> Exercise description: Show every line from the data below that includes "hexec".

> Provided information:
::::
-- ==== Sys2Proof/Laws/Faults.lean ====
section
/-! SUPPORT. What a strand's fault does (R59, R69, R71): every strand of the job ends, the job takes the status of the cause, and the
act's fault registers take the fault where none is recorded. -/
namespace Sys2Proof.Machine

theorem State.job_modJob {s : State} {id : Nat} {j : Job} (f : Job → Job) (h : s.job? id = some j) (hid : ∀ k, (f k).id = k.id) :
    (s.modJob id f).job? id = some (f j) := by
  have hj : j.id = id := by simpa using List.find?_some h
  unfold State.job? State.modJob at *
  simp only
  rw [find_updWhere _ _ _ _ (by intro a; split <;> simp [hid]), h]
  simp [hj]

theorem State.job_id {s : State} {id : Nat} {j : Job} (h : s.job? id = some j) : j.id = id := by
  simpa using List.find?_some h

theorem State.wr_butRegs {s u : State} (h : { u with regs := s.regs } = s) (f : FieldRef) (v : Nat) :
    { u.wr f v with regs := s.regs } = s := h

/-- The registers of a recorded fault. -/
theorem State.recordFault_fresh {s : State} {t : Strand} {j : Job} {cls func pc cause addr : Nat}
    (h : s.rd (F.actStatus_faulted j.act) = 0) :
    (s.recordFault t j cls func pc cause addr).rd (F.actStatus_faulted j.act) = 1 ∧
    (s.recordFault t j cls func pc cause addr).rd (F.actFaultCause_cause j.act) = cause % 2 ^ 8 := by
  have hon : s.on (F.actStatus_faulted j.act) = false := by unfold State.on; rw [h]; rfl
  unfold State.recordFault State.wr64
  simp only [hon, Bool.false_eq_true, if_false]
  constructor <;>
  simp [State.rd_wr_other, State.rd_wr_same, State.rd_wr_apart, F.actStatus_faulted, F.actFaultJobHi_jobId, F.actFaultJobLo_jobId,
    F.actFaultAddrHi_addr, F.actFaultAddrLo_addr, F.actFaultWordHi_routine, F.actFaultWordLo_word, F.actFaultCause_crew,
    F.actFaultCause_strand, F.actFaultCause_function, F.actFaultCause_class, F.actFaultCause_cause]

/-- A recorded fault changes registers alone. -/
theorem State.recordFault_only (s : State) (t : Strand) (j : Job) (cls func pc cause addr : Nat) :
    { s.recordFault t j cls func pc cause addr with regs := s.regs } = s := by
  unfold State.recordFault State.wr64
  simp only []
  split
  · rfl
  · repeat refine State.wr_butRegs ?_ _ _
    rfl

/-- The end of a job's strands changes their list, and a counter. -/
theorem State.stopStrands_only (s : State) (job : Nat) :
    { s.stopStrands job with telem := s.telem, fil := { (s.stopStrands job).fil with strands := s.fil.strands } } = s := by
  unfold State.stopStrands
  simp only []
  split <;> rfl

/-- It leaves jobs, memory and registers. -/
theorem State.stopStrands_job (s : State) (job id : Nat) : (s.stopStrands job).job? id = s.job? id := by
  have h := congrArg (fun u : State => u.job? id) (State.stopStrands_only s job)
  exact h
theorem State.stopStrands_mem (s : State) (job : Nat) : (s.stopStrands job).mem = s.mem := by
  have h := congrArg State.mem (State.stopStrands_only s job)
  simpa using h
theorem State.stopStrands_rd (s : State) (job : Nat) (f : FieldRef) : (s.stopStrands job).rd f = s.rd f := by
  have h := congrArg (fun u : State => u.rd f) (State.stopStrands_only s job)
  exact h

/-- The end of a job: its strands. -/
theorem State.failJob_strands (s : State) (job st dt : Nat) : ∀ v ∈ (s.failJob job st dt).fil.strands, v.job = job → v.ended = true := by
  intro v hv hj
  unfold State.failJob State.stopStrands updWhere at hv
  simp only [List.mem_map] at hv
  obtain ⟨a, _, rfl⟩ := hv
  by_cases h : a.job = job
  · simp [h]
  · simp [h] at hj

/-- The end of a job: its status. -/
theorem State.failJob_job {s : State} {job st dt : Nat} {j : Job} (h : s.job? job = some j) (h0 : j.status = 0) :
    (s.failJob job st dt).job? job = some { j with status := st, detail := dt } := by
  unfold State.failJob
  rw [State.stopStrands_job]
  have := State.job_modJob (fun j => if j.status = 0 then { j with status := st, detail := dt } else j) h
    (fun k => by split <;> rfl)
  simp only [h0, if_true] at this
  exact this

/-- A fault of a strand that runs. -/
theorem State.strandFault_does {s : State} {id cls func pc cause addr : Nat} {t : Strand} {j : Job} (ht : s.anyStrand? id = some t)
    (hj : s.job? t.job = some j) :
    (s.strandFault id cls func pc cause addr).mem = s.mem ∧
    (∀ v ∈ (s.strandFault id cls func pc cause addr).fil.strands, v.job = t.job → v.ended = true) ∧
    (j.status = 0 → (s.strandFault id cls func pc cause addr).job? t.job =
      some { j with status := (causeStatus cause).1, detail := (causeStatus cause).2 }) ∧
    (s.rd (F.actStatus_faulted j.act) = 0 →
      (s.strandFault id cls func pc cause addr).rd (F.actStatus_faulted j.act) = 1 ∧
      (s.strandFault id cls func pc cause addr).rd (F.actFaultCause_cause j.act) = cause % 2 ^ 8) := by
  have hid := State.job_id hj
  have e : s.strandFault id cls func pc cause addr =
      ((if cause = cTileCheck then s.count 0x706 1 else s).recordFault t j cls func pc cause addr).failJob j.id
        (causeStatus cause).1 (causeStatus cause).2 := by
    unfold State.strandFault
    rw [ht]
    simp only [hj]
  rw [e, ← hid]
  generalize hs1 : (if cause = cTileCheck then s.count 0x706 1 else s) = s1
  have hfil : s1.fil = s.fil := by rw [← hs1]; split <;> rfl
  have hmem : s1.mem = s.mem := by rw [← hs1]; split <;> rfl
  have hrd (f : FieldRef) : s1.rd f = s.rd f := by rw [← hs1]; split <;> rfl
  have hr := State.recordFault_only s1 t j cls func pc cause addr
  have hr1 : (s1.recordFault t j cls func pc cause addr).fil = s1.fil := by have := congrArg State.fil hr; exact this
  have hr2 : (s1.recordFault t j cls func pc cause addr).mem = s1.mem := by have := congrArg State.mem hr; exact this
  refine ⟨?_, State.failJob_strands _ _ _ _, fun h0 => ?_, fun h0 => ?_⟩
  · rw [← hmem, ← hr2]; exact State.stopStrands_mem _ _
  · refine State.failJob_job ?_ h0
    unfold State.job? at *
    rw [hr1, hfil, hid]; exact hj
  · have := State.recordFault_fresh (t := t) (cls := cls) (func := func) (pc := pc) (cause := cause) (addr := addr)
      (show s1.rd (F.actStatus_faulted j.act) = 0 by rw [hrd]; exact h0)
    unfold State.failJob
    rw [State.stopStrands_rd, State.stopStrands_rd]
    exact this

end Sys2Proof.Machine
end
::::
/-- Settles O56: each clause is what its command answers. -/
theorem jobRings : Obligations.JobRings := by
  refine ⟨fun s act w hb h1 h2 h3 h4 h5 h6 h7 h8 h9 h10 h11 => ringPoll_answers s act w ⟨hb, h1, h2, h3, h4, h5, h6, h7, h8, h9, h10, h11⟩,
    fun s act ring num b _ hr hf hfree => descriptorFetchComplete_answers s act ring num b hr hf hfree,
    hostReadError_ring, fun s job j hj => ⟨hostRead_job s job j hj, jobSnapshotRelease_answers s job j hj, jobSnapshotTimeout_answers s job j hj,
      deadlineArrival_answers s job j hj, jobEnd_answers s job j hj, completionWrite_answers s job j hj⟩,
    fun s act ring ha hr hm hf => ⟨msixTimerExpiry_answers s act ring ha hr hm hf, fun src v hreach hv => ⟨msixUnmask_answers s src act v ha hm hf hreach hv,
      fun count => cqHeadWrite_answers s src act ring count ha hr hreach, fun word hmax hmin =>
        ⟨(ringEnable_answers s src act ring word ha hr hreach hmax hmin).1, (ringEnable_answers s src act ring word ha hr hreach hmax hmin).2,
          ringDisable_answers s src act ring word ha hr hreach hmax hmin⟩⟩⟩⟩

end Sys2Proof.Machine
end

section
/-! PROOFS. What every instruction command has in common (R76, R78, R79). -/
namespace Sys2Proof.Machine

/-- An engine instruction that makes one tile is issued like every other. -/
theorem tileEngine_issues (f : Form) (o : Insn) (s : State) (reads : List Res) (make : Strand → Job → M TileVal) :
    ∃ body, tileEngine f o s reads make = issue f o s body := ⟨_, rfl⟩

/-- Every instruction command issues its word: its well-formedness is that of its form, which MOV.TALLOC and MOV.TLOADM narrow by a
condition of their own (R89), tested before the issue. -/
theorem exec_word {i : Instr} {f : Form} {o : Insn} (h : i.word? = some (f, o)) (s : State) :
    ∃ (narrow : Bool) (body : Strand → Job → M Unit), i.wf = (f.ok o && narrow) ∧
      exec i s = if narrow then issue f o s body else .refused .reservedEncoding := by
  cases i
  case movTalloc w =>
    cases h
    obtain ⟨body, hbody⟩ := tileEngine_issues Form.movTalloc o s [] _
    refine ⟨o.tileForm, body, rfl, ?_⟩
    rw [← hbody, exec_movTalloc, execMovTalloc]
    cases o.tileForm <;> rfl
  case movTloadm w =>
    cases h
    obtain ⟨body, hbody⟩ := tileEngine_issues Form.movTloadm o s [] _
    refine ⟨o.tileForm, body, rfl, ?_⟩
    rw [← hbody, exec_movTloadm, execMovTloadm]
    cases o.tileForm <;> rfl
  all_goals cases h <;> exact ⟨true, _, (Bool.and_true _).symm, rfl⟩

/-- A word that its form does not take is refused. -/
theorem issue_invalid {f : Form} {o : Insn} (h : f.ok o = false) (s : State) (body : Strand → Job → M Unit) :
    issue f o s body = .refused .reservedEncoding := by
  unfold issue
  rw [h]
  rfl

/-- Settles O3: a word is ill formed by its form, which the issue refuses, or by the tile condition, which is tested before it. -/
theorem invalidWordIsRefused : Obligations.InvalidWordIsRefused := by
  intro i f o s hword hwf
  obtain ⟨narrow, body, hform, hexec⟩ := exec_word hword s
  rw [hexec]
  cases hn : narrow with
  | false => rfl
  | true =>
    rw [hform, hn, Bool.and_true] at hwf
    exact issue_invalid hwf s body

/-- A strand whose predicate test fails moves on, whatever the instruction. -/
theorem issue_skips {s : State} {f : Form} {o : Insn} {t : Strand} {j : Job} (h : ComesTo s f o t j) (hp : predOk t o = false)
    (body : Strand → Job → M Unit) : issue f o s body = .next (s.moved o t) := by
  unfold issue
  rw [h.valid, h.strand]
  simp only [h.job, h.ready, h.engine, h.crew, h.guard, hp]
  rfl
::::
> Expected answer:
  obtain ⟨narrow, body, hform, hexec⟩ := exec_word hword s
  rw [hexec]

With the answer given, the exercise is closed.